Ermanno Pascutto has spent almost 30 years as a regulator and securities lawyer, much of it in Asian markets. But in the last few years, since coming back home, he has become more of an investor. That experience has opened his eyes to the plight of small investors in Canada, and he’s now setting out to try to improve their lot.

Small investors in Canada have always been hamstrung by the lack of an effective advocate. Collectively, they play a significant role in financial markets, but they don’t have much power individually. Compared with large industry participants, small retail investors don’t have the expertise or the resources to press their interests.

The cards are largely stacked against them: regulators are perceived as relatively ineffectual; there are few effective mechanisms for redress; the Canadian market isn’t particularly friendly to minority shareholders; various studies have indicated a high degree of insider dealing; and shareholder rights are compromised by structures such as dual-class shares. The new Canadian Foun-da-tion for the Advancement of Inves-tor Rights aims to redress the imbalance.

The often shabby treatment of small investors in Canada has hit home with Pascutto, executive director of CFAIR, as he’s become more of an investor himself. Back in the 1980s, he was executive director of the Ontario Securities Commission (which prevented him from being much of an investor himself). Then he worked in Hong Kong for 10 years (including a stint as vice chairman and executive director of the Securities & Futures Commission there), and since returning to live in Canada he has still worked largely abroad as a consultant advising regulators in Dubai.

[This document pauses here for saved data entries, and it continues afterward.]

/-- REGISTER_WRITE (R6–R10, R276, R418): a write of 2^size bytes. One that does not reach a register is logged; the debug and trace region
ignores writes in confidential mode. -/
def execRegisterWrite (offset size value : Nat) (trusted : Bool) (s : State) : Result :=
  if inDebug offset ∧ ¬ s.host.conf ∧ s.barOn then .refused .debugUnit
  else .next (s.onWrite offset size trusted (fun s => s.writeReg offset (value % 2 ^ (8 * 2 ^ size))))

/-! ### RC_READ (R8) -/

/-- A plain read of the register that begins at an offset (R8). DATA15 of a mirror has its own command. -/
def State.plainRead (s : State) (offset : Nat) : State :=
  if (regWidth offset).isNone ∨ (0x20400 ≤ offset ∧ offset < 0x20800 ∧ offset % 0x100 = 0x3C) then s
  else match s.readReg offset with
    | some v => s.emit (.readData offset v)
    | none =>
      let (n, s) := s.draw
      s.emit (.readData offset (n % 2 ^ 32))

/-- RC_READ (R8, R275, R303): a read of ACC_CNT, NOTICE_LOST or BRK_CNT returns the value and clears the field; of any other register it returns
the value (log 125), of a secure mailbox in the trusted stream alone. The debug and trace region reads zero in confidential mode. -/
def execRcRead (offset : Nat) (trusted : Bool) (s : State) : Result :=
  if inDebug offset ∧ ¬ s.host.conf ∧ s.barOn then .refused .debugUnit
  else .next (
    if ¬ s.barOn then s
    else
      let s := s.touch offset
      if inDebug offset then s.emit (.readData offset 0)
      else if inSecureMbx offset ∧ (regWidth offset).isSome ∧ ¬ (s.trusted ∧ trusted) then (s.emit (.readData offset 0)).logAccess offset 2 2 false
      else if offset = 0x30 then
        (s.emit (.readData offset s.host.accCnt) |> fun s => { s with host := { s.host with accCnt := 0 } })
      else if offset = 0x6001C then
        (s.emit (.readData offset s.pwr.brkCnt) |> fun s => { s with pwr := { s.pwr with brkCnt := 0 } })
      else if offset = 0x12C then (s.emit (.readData offset (s.ring 16).noticeLost)).setRing 16 { s.ring 16 with noticeLost := 0 }
      else if offset / 0x10000 = 8 ∧ offset % 0x1000 = 0x2C then
        let p := offset % 0x10000 / 0x1000
        (s.emit (.readData offset (s.ring p).noticeLost)).setRing p { s.ring p with noticeLost := 0 }
      else s.plainRead offset)

/-! ### The staging window and JTAG -/

/-- STAGING_WINDOW_ACCESS (R269, R273): the host reads or writes one line of the HDM-DB range. -/
def execStagingWindowAccess (line : Nat) (write : Option (List Byte)) (s : State) : Result :=
  guardUnit (line < 2 ^ 28) (
    if ¬ s.barOn ∨ s.pwr.phase = 0 then s
    else
      let s := s.leaveRest
      match write with
      | some bs => { s with staging := Memory.writeAll s.staging (64 * line) ((List.range 64).map (fun i => bs.getD i 0)) }
      | none => s.emit (.stagingLine line ((List.range 64).map (fun i => Memory.readFree s.staging (64 * line + i)))))

/-- JTAG_INSTRUCTION (R428, R470): 0 IDCODE, 1 BYPASS, 2 SAMPLE; the pins that SAMPLE captures are open (log 3). Any other instruction is
closed in confidential mode, and the manual describes none. -/
def execJtagInstruction (ir : Nat) (s : State) : Result :=
  match ir with
  | 0 => .next (s.emit (.jtag 0x1C160A4B))
  | 1 => .next s
  | 2 => let (n, s) := s.draw; .next (s.emit (.jtag n))
  | _ => if s.host.conf ∨ ¬ s.sec.jtag then .next s else .refused .debugUnit

end Sys2Proof.Machine
end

As an investor, he says: “I was regularly confronted with inappropriate conduct. I saw insiders taking advantage of public shareholders. And I didn’t see anyone stepping in to do anything about it.”

Pascutto tried to bring some of these issues to the attention of the regulators and the stock exchange, and ultimately wound up becoming an independent board member for Market Regulation Services Inc., providing the perspective of the individual investor.

Through that experience at RS, Pascutto came up with the idea of using some of the money collected from fines paid through enforcement actions to start an organization to advocate for retail inves-tors generally. To his delight, the RS board liked the idea. To his dismay, they invited him to get the thing off the ground. Now, Pascutto is on the verge of finally launching it.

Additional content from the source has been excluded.